[[ Source material open ]]

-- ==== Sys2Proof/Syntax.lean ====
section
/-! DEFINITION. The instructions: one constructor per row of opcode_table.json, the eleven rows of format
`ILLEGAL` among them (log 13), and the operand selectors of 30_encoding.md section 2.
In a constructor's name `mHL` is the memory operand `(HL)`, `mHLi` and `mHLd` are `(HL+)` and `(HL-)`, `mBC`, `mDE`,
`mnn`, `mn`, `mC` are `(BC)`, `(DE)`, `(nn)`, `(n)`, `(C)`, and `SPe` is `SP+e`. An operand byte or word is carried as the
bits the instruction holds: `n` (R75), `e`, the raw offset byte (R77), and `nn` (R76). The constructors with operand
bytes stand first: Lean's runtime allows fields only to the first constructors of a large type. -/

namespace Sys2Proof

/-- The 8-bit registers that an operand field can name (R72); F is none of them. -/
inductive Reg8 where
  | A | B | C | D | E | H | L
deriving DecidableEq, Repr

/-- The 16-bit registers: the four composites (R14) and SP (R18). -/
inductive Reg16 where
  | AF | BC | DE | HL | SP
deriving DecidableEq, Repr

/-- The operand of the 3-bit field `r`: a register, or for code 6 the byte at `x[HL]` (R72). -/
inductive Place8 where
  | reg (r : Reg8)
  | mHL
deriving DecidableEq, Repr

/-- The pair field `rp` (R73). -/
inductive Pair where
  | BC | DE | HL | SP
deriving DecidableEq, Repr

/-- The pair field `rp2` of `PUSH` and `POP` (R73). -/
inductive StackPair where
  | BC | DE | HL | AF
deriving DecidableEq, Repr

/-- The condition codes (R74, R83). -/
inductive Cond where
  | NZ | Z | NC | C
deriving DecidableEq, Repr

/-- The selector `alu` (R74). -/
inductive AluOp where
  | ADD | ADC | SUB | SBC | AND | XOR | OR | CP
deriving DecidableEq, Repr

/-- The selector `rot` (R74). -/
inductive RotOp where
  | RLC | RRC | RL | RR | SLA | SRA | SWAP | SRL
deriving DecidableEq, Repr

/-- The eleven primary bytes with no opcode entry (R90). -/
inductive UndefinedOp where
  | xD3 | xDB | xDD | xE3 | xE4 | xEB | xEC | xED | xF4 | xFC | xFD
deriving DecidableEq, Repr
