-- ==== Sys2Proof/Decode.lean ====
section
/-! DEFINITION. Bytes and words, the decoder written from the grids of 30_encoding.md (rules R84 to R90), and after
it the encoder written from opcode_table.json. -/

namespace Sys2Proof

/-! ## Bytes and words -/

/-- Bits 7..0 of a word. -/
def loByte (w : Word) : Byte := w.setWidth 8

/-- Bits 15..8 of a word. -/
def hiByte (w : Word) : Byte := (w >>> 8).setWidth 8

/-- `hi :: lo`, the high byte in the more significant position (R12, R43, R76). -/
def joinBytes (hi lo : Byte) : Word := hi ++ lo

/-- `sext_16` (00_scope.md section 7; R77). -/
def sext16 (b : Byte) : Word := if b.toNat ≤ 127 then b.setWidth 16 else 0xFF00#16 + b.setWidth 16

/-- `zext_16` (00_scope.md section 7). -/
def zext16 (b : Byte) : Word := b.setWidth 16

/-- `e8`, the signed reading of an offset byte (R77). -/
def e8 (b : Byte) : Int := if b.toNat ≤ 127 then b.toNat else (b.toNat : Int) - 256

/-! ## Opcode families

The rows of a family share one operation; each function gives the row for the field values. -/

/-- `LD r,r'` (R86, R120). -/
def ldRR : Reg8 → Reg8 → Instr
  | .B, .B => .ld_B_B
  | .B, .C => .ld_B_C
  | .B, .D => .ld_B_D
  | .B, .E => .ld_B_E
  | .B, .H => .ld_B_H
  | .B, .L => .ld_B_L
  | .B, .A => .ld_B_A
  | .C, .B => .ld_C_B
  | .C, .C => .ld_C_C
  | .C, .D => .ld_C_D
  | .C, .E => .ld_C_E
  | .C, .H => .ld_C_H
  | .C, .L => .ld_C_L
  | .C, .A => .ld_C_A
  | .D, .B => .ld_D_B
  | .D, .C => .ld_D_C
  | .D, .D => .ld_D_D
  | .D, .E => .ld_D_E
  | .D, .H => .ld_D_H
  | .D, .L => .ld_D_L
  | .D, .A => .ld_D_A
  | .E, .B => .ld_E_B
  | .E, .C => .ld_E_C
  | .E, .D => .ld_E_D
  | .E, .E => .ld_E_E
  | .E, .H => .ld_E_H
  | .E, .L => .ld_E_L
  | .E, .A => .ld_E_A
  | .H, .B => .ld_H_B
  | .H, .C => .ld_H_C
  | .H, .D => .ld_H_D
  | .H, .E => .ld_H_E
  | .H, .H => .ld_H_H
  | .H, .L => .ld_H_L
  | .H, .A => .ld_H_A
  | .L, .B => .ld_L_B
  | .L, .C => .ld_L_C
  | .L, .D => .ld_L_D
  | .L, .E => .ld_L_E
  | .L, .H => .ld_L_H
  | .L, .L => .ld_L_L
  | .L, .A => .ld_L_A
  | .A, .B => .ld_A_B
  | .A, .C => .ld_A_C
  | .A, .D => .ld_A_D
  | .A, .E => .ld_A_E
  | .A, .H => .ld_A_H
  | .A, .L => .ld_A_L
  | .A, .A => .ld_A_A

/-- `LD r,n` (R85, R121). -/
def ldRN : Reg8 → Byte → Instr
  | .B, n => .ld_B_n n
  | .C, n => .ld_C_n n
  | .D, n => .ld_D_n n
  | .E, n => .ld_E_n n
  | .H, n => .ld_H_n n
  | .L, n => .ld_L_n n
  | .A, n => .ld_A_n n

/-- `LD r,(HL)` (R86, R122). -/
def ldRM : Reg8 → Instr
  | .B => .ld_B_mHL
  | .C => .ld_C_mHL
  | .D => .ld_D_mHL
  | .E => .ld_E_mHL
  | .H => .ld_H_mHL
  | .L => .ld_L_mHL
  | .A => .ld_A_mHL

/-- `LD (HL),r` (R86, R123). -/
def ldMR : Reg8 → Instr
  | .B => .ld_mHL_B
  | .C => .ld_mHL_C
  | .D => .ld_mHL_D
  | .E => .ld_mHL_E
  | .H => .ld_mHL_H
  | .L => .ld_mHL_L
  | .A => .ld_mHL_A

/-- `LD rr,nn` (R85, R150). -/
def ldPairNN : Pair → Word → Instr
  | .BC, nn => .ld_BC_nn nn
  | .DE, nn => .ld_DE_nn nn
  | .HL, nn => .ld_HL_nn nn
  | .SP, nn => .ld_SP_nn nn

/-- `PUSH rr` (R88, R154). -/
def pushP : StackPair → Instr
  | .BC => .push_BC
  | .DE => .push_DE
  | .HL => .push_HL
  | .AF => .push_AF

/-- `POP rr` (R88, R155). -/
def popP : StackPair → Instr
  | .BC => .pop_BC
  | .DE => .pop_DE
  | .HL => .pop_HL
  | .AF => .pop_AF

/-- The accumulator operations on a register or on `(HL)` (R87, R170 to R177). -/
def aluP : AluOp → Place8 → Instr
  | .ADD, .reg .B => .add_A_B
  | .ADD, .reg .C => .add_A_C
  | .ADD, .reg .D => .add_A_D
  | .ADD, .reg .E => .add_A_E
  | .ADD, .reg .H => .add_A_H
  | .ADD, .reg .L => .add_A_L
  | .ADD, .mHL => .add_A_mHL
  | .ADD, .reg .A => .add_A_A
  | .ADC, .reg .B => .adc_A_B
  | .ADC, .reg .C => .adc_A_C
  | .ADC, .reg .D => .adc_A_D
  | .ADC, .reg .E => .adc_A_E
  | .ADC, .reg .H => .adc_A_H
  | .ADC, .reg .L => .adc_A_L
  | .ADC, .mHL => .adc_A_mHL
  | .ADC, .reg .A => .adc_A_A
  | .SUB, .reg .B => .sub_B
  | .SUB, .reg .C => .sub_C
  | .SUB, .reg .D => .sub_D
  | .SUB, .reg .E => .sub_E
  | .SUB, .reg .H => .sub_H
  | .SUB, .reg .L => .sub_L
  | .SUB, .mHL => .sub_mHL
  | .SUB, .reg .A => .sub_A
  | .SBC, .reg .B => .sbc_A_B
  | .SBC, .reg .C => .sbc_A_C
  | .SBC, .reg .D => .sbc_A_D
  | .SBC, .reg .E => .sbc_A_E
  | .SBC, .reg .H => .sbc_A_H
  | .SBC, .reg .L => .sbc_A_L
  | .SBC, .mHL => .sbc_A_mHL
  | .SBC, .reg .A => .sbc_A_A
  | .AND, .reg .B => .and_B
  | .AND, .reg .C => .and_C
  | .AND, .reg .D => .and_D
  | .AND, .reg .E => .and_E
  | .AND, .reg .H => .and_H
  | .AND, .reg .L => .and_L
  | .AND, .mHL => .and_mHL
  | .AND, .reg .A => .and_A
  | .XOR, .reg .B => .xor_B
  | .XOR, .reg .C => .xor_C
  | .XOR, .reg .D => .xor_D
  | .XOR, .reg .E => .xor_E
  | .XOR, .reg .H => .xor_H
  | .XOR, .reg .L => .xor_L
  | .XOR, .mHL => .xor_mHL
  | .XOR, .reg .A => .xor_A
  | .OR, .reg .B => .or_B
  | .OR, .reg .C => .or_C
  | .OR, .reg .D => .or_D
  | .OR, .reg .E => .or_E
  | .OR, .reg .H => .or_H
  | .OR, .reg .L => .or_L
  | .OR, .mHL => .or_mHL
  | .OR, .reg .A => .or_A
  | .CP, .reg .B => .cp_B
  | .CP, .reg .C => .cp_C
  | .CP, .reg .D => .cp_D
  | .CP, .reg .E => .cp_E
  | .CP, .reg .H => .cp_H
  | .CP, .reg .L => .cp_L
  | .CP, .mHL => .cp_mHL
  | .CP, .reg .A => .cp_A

[[ Source material closed ]]

# Task brief
Looking back over the data above, restate word for word the lines that begin at the line with "30_encoding.md section 2." and end at the line with "In a constructor's", inclusive.

# Exercise solution
`ILLEGAL` among them (log 13), and the operand selectors of 30_encoding.md section 2.
In a constructor's name `mHL` is the memory operand `(HL)`, `mHLi` and `mHLd` are `(HL+)` and `(HL-)`, `mBC`, `mDE`,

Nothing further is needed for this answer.